• EXERCISE AIM
In the records that follow, find the line with "which is number"; from there, retype every line exactly through the line with "-- 8,123.5 (1 / 358.15 - 160 den / k)", which also belongs to the answer.

START SUPPLIED RECORDS

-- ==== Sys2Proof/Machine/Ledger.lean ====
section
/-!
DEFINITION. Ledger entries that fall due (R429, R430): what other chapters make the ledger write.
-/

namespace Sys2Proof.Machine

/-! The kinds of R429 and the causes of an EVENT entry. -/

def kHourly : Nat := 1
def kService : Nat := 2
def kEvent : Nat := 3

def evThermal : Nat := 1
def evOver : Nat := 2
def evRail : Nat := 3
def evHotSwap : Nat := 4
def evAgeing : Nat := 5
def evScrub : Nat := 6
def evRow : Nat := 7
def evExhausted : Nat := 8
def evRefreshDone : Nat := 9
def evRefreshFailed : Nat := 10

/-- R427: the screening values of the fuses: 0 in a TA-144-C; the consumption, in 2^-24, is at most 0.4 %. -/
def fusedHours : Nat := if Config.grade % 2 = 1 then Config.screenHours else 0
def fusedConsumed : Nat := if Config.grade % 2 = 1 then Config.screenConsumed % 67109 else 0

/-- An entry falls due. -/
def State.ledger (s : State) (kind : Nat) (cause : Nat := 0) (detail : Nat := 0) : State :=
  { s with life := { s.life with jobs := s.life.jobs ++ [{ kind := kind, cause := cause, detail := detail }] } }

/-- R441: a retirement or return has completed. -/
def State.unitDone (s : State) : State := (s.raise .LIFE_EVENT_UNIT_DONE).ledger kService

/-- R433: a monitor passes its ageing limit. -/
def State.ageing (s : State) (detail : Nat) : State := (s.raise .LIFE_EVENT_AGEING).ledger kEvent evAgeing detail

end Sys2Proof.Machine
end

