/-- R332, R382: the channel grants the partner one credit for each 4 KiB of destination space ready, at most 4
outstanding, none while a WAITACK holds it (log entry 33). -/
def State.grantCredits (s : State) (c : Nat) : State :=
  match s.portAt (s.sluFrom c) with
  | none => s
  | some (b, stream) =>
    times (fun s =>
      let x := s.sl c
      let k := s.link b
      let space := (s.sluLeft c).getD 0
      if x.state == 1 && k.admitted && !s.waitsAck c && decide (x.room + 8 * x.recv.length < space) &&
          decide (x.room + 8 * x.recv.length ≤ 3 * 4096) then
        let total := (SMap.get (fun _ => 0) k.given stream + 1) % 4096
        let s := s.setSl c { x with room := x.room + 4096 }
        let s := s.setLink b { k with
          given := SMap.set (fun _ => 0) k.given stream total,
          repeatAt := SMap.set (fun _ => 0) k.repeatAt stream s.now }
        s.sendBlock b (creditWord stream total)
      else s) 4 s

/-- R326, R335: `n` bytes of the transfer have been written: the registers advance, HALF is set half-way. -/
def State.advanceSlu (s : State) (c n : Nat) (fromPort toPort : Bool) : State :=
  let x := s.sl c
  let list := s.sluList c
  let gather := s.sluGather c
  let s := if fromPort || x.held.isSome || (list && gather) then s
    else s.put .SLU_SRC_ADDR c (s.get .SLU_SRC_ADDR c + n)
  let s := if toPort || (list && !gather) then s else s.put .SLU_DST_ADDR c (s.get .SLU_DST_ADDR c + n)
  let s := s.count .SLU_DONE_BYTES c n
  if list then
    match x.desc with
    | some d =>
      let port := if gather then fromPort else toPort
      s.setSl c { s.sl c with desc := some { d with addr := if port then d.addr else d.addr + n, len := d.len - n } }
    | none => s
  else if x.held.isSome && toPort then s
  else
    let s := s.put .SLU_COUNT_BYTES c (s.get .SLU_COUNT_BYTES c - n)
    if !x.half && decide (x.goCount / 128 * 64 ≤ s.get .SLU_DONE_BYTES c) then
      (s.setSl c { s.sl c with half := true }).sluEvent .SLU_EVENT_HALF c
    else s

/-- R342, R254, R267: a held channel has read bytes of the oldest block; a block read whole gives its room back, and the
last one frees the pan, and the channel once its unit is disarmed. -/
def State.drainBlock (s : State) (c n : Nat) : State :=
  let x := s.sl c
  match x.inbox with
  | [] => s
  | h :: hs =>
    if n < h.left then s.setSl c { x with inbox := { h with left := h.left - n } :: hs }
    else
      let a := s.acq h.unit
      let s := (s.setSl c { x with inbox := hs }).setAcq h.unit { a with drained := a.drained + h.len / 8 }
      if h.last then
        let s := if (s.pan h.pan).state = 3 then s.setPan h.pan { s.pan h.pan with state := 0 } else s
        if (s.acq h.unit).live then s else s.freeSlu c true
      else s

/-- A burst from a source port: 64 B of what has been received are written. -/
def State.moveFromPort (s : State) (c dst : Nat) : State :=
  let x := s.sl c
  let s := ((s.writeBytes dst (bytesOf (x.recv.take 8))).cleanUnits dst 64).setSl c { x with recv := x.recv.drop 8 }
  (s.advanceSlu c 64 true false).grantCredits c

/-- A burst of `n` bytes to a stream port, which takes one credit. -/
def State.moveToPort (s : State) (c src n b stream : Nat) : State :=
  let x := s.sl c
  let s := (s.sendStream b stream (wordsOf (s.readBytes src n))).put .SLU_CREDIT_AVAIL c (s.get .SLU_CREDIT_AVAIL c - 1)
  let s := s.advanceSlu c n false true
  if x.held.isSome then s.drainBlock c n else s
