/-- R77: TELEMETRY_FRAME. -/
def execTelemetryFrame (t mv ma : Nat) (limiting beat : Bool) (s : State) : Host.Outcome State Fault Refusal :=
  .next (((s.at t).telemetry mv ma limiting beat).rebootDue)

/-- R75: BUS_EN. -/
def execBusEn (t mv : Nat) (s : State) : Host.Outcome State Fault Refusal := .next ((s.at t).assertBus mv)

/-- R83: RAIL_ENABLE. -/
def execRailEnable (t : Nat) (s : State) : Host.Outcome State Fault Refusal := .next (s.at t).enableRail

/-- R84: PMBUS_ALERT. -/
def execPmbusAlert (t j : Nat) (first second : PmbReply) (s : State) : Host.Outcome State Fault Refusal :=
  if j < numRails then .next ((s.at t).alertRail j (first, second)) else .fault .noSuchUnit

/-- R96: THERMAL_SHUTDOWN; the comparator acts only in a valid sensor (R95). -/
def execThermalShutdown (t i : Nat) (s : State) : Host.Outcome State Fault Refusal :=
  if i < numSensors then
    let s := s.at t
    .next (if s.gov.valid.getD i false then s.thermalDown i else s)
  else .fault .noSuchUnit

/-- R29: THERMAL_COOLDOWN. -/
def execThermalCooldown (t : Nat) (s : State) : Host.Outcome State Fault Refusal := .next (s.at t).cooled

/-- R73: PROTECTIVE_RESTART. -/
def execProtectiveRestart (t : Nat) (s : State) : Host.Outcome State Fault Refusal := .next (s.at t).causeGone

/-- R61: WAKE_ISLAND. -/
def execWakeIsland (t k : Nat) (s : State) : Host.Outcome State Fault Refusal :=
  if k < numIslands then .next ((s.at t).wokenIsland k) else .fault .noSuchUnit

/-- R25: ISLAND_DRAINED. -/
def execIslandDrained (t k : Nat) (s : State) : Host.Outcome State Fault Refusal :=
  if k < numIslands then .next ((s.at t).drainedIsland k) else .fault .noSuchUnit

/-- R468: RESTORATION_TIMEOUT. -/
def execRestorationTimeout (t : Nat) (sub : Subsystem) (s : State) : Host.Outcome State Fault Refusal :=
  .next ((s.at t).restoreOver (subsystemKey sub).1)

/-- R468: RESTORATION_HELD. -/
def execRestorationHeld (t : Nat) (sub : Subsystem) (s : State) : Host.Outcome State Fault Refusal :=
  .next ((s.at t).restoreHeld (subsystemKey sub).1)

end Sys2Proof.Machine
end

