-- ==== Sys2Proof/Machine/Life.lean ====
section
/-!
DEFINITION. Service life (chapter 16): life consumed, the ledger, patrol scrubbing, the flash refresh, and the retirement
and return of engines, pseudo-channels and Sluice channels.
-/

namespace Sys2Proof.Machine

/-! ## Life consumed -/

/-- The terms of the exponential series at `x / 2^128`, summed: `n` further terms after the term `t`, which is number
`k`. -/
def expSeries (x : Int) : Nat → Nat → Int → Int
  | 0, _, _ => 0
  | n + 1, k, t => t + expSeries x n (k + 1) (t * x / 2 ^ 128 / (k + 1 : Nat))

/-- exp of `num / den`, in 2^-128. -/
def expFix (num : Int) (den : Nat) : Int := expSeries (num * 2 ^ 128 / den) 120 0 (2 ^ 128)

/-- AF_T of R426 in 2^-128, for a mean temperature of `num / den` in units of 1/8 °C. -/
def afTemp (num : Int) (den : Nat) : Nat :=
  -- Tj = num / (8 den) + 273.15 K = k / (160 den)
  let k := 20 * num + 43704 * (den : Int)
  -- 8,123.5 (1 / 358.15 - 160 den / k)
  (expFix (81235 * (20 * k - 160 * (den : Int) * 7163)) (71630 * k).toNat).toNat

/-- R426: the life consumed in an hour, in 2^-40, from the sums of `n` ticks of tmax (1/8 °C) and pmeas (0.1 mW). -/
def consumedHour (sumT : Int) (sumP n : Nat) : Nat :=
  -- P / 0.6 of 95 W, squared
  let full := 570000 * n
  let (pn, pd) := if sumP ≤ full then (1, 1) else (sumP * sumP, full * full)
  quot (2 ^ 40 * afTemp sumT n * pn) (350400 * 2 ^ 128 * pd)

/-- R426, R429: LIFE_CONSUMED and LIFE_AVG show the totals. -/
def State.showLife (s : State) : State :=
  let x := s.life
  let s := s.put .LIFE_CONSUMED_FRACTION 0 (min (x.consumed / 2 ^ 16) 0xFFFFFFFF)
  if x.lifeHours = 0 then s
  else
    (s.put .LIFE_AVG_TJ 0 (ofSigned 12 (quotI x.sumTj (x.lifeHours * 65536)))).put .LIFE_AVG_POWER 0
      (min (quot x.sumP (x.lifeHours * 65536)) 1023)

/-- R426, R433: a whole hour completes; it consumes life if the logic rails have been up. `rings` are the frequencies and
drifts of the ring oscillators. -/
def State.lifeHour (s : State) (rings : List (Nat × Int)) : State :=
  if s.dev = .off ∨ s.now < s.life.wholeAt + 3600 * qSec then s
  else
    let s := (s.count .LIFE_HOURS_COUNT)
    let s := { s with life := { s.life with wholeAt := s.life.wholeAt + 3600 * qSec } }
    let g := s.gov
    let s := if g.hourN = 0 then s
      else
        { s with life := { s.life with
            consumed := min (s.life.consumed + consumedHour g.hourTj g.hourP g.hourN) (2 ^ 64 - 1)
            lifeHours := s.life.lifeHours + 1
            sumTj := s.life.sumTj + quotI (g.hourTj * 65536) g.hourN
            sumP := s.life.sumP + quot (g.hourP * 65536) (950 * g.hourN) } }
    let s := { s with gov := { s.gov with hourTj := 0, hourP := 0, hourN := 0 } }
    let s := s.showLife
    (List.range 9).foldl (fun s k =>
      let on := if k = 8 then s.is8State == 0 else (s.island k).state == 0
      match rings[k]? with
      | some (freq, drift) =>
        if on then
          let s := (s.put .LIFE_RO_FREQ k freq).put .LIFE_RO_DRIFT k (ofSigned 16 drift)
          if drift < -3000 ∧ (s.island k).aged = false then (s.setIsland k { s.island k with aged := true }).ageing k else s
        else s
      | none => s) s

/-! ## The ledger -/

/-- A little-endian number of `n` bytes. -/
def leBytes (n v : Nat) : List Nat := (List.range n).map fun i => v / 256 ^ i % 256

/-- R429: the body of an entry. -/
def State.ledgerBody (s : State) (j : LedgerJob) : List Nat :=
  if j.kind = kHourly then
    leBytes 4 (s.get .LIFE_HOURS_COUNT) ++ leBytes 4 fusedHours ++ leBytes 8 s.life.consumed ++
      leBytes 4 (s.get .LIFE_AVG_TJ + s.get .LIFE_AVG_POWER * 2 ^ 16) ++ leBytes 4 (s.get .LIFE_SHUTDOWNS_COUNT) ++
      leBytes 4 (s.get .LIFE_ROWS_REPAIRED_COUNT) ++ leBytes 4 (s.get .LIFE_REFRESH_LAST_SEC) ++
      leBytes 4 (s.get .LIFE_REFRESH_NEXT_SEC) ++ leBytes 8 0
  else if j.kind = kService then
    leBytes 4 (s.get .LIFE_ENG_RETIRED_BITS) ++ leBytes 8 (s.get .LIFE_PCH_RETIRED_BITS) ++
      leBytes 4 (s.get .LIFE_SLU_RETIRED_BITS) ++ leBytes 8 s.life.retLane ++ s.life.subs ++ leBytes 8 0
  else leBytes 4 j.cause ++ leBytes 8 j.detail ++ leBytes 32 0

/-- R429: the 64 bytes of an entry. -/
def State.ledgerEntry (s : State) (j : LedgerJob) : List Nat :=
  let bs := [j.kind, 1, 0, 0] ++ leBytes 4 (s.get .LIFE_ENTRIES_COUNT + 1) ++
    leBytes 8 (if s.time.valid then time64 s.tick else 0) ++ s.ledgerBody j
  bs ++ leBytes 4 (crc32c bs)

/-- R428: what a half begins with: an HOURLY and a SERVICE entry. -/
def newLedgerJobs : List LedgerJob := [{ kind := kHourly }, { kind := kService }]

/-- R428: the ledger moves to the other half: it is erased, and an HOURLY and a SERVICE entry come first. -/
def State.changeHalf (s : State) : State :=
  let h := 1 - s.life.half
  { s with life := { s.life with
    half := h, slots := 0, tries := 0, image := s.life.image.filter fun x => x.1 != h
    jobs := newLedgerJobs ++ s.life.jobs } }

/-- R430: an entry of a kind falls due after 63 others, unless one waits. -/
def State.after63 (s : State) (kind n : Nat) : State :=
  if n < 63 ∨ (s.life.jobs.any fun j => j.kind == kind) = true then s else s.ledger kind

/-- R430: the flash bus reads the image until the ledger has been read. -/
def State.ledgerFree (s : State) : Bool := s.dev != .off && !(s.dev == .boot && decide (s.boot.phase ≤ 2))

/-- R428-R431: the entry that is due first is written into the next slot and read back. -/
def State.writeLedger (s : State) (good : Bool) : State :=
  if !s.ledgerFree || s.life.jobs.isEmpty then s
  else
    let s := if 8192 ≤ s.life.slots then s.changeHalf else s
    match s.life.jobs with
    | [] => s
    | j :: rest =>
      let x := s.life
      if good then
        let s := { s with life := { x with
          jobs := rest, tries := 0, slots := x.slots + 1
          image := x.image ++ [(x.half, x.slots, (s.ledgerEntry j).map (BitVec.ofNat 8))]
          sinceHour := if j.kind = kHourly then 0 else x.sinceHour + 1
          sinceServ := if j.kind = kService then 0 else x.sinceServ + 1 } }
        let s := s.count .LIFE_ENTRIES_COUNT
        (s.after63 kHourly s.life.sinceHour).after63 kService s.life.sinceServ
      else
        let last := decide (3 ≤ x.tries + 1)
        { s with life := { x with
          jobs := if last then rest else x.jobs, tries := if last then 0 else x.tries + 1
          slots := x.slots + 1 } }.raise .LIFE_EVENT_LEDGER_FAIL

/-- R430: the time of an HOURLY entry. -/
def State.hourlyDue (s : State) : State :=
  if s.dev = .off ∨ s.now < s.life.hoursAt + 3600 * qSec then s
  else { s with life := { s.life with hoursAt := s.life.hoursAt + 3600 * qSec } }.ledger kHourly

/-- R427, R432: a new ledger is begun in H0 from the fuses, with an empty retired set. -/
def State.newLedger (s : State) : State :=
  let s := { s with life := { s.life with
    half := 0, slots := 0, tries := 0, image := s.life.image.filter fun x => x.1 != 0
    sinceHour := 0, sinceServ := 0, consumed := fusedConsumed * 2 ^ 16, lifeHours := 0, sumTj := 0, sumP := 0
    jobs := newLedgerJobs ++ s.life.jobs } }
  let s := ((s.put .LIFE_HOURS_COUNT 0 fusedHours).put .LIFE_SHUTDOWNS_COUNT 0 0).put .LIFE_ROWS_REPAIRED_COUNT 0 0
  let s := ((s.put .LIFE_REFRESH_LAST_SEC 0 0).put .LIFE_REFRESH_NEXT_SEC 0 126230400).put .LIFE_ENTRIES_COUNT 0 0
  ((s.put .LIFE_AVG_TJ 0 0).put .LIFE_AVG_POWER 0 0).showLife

END SUPPLIED RECORDS

• OUTPUT FOR THIS TASK
/-- The terms of the exponential series at `x / 2^128`, summed: `n` further terms after the term `t`, which is number
`k`. -/
def expSeries (x : Int) : Nat → Nat → Int → Int
  | 0, _, _ => 0
  | n + 1, k, t => t + expSeries x n (k + 1) (t * x / 2 ^ 128 / (k + 1 : Nat))

/-- exp of `num / den`, in 2^-128. -/
def expFix (num : Int) (den : Nat) : Int := expSeries (num * 2 ^ 128 / den) 120 0 (2 ^ 128)

/-- AF_T of R426 in 2^-128, for a mean temperature of `num / den` in units of 1/8 °C. -/
def afTemp (num : Int) (den : Nat) : Nat :=
  -- Tj = num / (8 den) + 273.15 K = k / (160 den)
  let k := 20 * num + 43704 * (den : Int)
  -- 8,123.5 (1 / 358.15 - 160 den / k)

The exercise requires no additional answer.